# Task item:
Copy, word for word, each line of the data below from the first through the line containing "let s := s.setMeta", and stop there.

# Dataset entries:
/-- Lend a free buffer of pool `p`; none: refused. The buffers that it retires on the way count before it is served
(R240). (log entry 201, DEDUCED). -/
def State.lend (s : State) (p : Nat) : State × Option (Layout × Nat) :=
  match (s.pool p).built with
  | none => (s, none)
  | some l =>
    if !s.canLend p l then (s, none)
    else
      let n := s.rd (F.POOL_FREE_FREE p)
      let s := s.retireHeads p l n
      match (if s.canLend p l then s.popFree p l else (s, none)) with
      | (s, none) => (if s.rd (F.POOL_FREE_FREE p) = n then s else s.pauseCheck p, none)
      | (s, some i) =>
        let v := s.metaOf l i
        let s := s.setMeta l i (mkMeta (mGen v) (mOwner v) 0b01000 s.nowMs)
        ((s.wr (F.POOL_LENT_COUNT p) (s.rd (F.POOL_LENT_COUNT p) + 1)).pauseCheck p, some (l, i))

/-- A loan comes back, marked faulty or not. -/
def State.lendReturn (s : State) (p : Nat) (l : Layout) (i : Nat) (faulty : Bool) : State :=
  (s.drop (F.POOL_LENT_COUNT p)).toFreeList p l i faulty

/-! ### Leak audit (spec/06 R235 to R239) -/

/-- Whether a pool's mode takes part in aging and audit (spec/06 Table 6.5); the reserved mode 0 acts as BOTH. -/
def State.audited (s : State) (p : Nat) : Bool := s.rd (F.POOL_CFG_MODE p) != 2

/-- The age of an allocated buffer in ms (spec/06 R235). -/
def ageOf (now v : Nat) : Nat := if mSat v then 65535 else satTo 65535 ((now % 2 ^ 32 + 2 ^ 32 - mTime v) % 2 ^ 32)

/-- Change each metadata word of each built pool, pools and buffers in ascending order. (log entry 225, DESIGN CHOICE). -/
def State.overBuffers (s : State) (sel : Nat → Bool) (f : State → Nat → Layout → Nat → State) : State :=
  (List.range 16).foldl (fun s p => if sel p then
    match (s.pool p).built with
    | some l => (List.range l.count).foldl (fun s i => f s p l i) s
    | none => s
    else s) s

/-- The background sweep sets SAT on every buffer whose age has reached 65,535 (spec/06 R235). -/
def State.ageSweep (s : State) : State :=
  s.overBuffers s.audited (fun s _ l i =>
    let s := s.readMeta l i
    let v := s.metaOf l i
    if mAlloc v && ageOf s.nowMs v == 65535 then s.orMeta (l.meta_ + 8 * i) 47 else s)

/-- A scan starts unless one runs (spec/06 R236, R237). -/
def State.auditStart (s : State) : State :=
  if s.is F.AUDIT_CTL_BUSY then s
  else
    let s := (List.range 64).foldl (fun s a =>
      ((s.wr (F.AUD_OLD_COUNT a) 0).wr (F.AUD_MAXAGE_AGE a) 0).wr (F.AUD_OLDEST_HANDLE a) 0) s
    ((s.wr F.AUDIT_WRITTEN_COUNT 0).wr F.AUDIT_WRITTEN_TRUNC 0).wr F.AUDIT_CTL_BUSY 1

/-- The scan of one allocated buffer over its owner's threshold (spec/06 R237, R238); with AUDIT_MAX 0 no record is written, and
TRUNC is set when one was found. (log entry 226, DESIGN CHOICE). -/
def State.auditHit (s : State) (p i v age : Nat) : State :=
  let a := mOwner v
  let h := p * 2 ^ 28 + mGen v * 2 ^ 20 + i
  let s := s.wr (F.AUD_OLD_COUNT a) (s.rd (F.AUD_OLD_COUNT a) + 1)
  let s := if age > s.rd (F.AUD_MAXAGE_AGE a)
    then (s.wr (F.AUD_MAXAGE_AGE a) age).wr (F.AUD_OLDEST_HANDLE a) h else s
  let n := s.rd F.AUDIT_WRITTEN_COUNT
  let m := s.rd F.AUDIT_MAX_MAX
  if n < m then
    let k := s.rd F.AUDIT_DST_ADDR / 8 * 8 + 8 * n
    let s := if k < 0x80000
      then s.setWord (mbusWindow + k) (Word.data (BitVec.ofNat 64 (h * 2 ^ 32 + age * 2 ^ 16 + a * 2 ^ 8))) else s
    s.wr F.AUDIT_WRITTEN_COUNT (n + 1)
  else s.wr F.AUDIT_WRITTEN_TRUNC 1

/-- The scan ends (spec/06 R236 to R239): every allocated buffer of the selected pools has been read once, under the values that
the audit's registers hold now. (log entry 224, DESIGN CHOICE). -/
def State.auditDone (s : State) : State :=
  if !s.is F.AUDIT_CTL_BUSY then s
  else
    let mask := s.rd F.AUDIT_POOLS_MASK
    let s := s.overBuffers (fun p => mask.testBit p && s.audited p) (fun s p l i =>
      let s := s.readMeta l i
      let v := s.metaOf l i
      let age := ageOf s.nowMs v
      if mAlloc v && age ≥ s.rd (F.AUD_THR_THR (mOwner v)) then s.auditHit p i v age else s)
    (s.wr F.AUDIT_CTL_BUSY 0).wr F.AUDIT_CTL_DONE 1

/-- A write to AUDIT_CTL (spec/06 R236): DONE is W1C, a changed PERIOD_S restarts the count, START starts a scan. -/
def State.auditCtlWrite (s : State) (v : BitVec 32) : State :=
  let old := s.rd F.AUDIT_CTL_PERIOD_S
  let new := bits v.toNat 24 8
  let s := if bits v.toNat 16 1 = 1 then s.wr F.AUDIT_CTL_DONE 0 else s
  let s := s.wr F.AUDIT_CTL_PERIOD_S new
  let s := if new = old then s
    else { s with audit := ⟨if new = 0 then none else some (s.nowNs + new * 1000000000)⟩ }
  if bits v.toNat 0 1 = 1 then s.auditStart else s

/-- The audit period expires (spec/06 R236): the next period is counted from this expiry. (log entry 73, DEDUCED). -/
def State.auditExpiry (s : State) : State :=
  match s.audit.next with
  | some n =>
    if n ≤ s.nowNs then
      { s with audit := ⟨some (n + s.rd F.AUDIT_CTL_PERIOD_S * 1000000000)⟩ }.auditStart
    else s
  | none => s

end Sys2Proof.Machine
end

# Answer:
/-- Lend a free buffer of pool `p`; none: refused. The buffers that it retires on the way count before it is served
(R240). (log entry 201, DEDUCED). -/
def State.lend (s : State) (p : Nat) : State × Option (Layout × Nat) :=
  match (s.pool p).built with
  | none => (s, none)
  | some l =>
    if !s.canLend p l then (s, none)
    else
      let n := s.rd (F.POOL_FREE_FREE p)
      let s := s.retireHeads p l n
      match (if s.canLend p l then s.popFree p l else (s, none)) with
      | (s, none) => (if s.rd (F.POOL_FREE_FREE p) = n then s else s.pauseCheck p, none)
      | (s, some i) =>
        let v := s.metaOf l i
        let s := s.setMeta l i (mkMeta (mGen v) (mOwner v) 0b01000 s.nowMs)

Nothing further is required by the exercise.